Task requirements
Go through the data and copy every line in which "toNat" appears.

Extracted information
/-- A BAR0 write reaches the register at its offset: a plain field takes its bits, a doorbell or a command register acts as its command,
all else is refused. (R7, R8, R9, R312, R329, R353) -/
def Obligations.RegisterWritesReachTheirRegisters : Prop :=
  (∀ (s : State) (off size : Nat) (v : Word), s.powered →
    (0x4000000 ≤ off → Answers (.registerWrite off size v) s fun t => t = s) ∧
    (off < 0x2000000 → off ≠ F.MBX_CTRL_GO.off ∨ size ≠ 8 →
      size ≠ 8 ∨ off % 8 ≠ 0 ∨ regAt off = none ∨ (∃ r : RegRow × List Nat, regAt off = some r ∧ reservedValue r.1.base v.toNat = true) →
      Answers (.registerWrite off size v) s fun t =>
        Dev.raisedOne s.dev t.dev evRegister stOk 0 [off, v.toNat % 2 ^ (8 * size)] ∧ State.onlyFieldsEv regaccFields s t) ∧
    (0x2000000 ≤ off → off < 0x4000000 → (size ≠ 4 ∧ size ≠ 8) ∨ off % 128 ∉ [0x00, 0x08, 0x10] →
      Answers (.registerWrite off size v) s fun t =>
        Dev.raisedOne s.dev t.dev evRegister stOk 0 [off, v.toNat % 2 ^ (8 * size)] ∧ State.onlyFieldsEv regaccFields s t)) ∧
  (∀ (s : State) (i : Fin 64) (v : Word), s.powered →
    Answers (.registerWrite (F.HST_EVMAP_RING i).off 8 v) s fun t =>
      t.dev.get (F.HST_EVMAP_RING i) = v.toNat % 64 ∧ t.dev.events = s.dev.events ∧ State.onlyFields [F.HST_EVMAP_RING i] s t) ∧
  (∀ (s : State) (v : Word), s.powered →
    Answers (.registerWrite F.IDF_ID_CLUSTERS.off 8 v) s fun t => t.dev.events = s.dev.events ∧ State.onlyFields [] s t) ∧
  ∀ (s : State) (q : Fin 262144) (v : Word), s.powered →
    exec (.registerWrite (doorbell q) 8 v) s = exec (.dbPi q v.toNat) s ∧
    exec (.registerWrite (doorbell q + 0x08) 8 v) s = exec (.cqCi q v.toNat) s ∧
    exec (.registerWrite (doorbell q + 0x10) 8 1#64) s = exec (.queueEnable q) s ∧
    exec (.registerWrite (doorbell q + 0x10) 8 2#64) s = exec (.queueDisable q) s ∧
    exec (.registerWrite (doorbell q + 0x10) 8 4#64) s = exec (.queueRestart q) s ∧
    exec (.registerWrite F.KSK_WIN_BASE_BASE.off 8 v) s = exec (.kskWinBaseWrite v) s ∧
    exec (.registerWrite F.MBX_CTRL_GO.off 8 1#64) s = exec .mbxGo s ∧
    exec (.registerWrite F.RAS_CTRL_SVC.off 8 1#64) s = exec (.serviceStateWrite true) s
...
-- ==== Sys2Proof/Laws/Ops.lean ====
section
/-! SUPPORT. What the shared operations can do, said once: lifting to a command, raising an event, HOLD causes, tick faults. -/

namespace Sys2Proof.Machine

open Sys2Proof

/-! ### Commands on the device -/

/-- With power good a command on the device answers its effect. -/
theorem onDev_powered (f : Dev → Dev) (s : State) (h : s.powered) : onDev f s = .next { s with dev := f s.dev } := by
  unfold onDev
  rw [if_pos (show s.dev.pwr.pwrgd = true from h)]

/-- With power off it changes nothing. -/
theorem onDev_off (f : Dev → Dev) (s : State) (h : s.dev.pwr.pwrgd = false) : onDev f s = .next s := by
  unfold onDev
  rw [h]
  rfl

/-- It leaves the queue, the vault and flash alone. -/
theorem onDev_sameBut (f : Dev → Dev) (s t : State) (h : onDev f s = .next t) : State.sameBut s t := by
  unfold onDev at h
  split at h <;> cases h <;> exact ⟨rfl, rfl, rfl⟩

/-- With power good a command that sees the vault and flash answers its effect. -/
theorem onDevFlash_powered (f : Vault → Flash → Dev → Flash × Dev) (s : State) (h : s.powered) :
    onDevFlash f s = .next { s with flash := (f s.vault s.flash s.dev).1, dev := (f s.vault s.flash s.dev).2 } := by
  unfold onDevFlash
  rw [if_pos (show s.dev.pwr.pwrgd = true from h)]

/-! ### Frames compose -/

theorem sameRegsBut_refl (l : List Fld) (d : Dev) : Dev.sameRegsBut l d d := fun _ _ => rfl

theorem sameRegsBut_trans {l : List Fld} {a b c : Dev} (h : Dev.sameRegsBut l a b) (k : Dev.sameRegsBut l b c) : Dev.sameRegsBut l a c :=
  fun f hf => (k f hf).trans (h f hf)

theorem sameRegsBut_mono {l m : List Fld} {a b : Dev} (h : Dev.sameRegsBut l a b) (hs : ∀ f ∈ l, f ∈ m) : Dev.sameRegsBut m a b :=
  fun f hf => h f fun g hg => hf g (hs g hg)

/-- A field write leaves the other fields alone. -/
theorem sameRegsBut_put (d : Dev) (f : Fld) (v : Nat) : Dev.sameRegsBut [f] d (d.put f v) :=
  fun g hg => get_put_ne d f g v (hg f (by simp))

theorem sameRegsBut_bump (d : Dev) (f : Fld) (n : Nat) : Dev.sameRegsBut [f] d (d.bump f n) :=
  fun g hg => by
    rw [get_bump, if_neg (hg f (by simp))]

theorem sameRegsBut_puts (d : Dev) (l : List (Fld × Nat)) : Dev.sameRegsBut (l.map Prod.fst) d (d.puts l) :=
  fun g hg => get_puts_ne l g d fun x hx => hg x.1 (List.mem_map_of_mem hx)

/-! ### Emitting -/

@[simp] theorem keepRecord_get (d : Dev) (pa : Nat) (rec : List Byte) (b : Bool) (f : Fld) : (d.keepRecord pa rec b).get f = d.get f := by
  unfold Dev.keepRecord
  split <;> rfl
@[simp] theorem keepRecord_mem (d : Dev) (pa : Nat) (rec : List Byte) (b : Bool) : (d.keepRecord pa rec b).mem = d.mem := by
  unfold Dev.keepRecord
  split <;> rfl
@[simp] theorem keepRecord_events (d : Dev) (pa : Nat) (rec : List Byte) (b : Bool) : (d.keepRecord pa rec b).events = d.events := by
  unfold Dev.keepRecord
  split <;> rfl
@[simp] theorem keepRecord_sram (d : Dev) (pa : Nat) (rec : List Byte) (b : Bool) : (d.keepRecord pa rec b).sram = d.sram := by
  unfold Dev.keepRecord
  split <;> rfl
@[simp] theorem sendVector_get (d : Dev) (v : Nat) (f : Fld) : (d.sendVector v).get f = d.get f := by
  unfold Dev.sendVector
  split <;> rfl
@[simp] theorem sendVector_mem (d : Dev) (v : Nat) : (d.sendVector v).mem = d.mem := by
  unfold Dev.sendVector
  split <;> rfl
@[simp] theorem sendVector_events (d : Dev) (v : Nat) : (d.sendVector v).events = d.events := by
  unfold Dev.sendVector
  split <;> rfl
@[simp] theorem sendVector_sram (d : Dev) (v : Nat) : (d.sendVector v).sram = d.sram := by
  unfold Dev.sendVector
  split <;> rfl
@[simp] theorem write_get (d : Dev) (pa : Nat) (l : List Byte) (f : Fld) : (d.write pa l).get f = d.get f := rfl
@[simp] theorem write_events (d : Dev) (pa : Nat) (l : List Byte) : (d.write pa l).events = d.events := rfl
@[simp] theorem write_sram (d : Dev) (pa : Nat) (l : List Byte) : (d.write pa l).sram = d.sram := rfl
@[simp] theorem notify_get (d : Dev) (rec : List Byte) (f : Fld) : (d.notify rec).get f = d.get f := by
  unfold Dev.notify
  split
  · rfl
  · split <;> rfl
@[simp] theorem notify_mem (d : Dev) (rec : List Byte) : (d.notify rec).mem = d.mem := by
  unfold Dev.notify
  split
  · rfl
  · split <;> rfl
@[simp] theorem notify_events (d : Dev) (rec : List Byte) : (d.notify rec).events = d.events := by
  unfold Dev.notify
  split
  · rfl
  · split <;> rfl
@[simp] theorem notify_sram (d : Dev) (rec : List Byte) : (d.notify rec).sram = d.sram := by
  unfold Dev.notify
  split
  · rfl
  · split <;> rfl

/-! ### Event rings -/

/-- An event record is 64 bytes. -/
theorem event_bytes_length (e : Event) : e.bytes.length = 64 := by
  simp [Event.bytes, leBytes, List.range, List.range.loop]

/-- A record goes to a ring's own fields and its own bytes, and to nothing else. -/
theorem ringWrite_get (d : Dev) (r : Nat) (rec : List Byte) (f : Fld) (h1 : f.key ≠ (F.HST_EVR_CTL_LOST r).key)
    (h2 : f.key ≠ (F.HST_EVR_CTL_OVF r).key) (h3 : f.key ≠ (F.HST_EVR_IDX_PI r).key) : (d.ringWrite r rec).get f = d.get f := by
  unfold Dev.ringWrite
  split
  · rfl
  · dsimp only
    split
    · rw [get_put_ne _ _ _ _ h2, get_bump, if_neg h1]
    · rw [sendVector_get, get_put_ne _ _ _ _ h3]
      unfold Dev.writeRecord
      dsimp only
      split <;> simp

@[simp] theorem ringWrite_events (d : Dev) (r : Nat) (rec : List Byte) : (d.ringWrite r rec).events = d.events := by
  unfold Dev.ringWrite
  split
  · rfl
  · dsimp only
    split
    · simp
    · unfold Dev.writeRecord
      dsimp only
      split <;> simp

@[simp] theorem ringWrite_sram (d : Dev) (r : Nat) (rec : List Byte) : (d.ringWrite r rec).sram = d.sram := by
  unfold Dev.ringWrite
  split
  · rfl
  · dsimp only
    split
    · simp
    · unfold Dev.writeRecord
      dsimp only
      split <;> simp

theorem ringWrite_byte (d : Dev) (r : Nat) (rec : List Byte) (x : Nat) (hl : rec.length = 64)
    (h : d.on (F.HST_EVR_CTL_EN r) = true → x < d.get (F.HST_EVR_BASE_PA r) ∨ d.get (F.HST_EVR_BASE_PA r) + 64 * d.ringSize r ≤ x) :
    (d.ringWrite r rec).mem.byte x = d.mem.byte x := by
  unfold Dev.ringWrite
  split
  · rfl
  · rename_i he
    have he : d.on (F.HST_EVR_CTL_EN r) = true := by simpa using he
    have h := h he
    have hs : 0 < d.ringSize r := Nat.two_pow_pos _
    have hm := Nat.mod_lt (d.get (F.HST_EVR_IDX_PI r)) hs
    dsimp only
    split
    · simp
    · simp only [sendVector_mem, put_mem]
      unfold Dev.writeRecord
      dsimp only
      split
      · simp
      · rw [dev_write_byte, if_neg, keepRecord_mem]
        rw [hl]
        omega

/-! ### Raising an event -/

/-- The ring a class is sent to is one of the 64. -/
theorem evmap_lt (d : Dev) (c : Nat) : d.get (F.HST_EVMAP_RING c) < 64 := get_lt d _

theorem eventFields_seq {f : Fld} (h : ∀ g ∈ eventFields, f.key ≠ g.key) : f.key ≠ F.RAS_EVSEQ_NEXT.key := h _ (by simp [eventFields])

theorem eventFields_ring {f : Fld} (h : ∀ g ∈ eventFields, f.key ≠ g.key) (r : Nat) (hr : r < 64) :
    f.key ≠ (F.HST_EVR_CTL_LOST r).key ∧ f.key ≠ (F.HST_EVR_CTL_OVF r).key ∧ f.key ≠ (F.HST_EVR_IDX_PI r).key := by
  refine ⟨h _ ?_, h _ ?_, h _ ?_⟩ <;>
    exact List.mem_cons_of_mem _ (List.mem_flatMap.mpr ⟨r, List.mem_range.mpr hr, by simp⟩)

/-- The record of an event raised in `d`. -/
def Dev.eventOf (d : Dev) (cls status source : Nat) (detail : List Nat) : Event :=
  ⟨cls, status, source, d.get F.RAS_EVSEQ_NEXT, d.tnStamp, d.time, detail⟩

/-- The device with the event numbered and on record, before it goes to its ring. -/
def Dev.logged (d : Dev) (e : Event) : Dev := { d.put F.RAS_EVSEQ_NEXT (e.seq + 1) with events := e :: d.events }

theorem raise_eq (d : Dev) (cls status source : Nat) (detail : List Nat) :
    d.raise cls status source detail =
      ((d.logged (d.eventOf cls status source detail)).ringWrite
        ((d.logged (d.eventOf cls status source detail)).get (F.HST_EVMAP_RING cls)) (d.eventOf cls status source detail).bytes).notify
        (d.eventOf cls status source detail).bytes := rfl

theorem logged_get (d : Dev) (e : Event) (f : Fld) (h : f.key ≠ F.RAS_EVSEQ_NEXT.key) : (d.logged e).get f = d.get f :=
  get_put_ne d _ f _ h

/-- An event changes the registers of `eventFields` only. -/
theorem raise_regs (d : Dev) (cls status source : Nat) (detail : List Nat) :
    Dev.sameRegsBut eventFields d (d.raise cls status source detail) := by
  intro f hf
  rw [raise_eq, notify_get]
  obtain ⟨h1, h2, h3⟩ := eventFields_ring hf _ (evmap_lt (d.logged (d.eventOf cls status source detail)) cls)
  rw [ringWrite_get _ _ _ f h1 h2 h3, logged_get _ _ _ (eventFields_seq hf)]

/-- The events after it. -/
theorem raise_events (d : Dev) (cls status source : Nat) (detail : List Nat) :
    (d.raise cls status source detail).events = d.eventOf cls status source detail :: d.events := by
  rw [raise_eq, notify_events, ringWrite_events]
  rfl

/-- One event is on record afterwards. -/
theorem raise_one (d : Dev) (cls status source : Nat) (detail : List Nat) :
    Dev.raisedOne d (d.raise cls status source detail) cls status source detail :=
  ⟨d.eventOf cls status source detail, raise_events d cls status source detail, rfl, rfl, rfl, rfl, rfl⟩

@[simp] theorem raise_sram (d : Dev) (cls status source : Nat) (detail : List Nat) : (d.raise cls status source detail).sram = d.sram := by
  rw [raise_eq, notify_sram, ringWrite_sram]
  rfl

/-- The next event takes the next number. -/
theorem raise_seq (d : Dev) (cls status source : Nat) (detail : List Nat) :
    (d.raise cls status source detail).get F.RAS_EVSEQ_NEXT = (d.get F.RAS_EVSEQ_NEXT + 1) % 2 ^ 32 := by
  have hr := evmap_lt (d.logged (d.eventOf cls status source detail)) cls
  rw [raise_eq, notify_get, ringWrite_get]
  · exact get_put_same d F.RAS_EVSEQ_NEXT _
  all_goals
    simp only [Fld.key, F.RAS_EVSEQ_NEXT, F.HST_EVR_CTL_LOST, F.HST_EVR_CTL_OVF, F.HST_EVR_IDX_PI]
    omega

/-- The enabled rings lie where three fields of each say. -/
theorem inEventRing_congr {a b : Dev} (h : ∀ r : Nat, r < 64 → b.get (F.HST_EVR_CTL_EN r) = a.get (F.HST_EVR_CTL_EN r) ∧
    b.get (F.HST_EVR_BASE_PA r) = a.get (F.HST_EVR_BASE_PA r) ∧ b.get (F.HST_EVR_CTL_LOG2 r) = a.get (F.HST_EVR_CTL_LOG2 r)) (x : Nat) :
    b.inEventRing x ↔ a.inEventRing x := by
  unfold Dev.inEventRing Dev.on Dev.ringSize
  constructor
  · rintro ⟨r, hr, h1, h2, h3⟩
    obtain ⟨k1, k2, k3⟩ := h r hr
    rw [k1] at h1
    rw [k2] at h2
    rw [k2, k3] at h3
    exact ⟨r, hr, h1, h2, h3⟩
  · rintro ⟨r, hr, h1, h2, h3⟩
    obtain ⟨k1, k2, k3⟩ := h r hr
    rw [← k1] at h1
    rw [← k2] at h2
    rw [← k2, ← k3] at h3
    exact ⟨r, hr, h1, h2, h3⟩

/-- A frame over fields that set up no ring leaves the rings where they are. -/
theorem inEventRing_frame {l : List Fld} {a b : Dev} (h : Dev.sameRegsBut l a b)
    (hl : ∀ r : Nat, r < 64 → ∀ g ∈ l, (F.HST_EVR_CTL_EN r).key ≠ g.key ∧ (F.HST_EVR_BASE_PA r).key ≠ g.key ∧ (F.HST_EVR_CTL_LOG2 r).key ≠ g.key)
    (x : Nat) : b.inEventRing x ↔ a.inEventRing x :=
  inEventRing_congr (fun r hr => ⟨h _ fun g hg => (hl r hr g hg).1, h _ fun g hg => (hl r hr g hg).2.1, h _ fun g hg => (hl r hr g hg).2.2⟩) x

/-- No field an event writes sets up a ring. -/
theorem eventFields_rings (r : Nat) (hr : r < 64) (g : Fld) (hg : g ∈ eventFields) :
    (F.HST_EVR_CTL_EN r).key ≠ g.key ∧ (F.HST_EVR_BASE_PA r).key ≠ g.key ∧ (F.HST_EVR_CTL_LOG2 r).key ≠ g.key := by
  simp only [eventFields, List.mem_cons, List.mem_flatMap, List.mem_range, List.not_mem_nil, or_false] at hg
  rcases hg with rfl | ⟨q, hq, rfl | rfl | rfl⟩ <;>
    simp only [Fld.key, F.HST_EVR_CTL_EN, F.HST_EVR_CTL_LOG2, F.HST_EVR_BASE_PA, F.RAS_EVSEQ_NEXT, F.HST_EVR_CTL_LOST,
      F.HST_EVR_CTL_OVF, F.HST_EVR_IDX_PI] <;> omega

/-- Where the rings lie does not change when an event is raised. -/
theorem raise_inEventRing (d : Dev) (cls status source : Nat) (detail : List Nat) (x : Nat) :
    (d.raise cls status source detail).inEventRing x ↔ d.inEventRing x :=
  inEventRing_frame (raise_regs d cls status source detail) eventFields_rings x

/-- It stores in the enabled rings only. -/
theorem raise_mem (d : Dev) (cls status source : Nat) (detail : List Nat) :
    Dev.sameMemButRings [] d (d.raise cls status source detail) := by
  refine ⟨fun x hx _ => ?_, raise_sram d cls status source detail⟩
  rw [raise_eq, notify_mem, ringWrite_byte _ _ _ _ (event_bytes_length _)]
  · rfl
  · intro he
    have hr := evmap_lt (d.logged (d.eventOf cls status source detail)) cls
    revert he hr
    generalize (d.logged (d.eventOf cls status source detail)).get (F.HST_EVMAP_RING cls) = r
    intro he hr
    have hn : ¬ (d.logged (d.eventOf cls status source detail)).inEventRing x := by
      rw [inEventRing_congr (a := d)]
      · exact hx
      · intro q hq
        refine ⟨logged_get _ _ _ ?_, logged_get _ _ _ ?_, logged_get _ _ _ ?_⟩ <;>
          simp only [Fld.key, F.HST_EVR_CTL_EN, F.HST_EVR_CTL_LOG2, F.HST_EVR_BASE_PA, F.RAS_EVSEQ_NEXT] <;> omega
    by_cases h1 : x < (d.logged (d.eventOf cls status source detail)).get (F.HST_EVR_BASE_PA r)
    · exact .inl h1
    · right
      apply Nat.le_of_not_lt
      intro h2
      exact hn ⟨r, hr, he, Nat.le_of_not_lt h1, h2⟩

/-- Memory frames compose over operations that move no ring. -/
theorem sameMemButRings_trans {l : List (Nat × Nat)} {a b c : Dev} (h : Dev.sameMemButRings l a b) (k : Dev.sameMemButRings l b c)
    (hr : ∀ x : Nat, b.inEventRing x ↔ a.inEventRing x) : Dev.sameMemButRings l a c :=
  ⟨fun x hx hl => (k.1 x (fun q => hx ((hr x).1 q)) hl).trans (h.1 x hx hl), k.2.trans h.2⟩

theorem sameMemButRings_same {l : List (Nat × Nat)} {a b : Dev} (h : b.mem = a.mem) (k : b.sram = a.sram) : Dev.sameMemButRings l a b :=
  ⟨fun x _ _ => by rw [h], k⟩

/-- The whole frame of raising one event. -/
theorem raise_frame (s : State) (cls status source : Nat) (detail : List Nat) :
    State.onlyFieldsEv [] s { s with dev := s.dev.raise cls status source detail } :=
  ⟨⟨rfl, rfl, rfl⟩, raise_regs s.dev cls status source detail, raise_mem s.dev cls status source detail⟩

Result
      size ≠ 8 ∨ off % 8 ≠ 0 ∨ regAt off = none ∨ (∃ r : RegRow × List Nat, regAt off = some r ∧ reservedValue r.1.base v.toNat = true) →
        Dev.raisedOne s.dev t.dev evRegister stOk 0 [off, v.toNat % 2 ^ (8 * size)] ∧ State.onlyFieldsEv regaccFields s t) ∧
        Dev.raisedOne s.dev t.dev evRegister stOk 0 [off, v.toNat % 2 ^ (8 * size)] ∧ State.onlyFieldsEv regaccFields s t)) ∧
      t.dev.get (F.HST_EVMAP_RING i) = v.toNat % 64 ∧ t.dev.events = s.dev.events ∧ State.onlyFields [F.HST_EVMAP_RING i] s t) ∧
    exec (.registerWrite (doorbell q) 8 v) s = exec (.dbPi q v.toNat) s ∧
    exec (.registerWrite (doorbell q + 0x08) 8 v) s = exec (.cqCi q v.toNat) s ∧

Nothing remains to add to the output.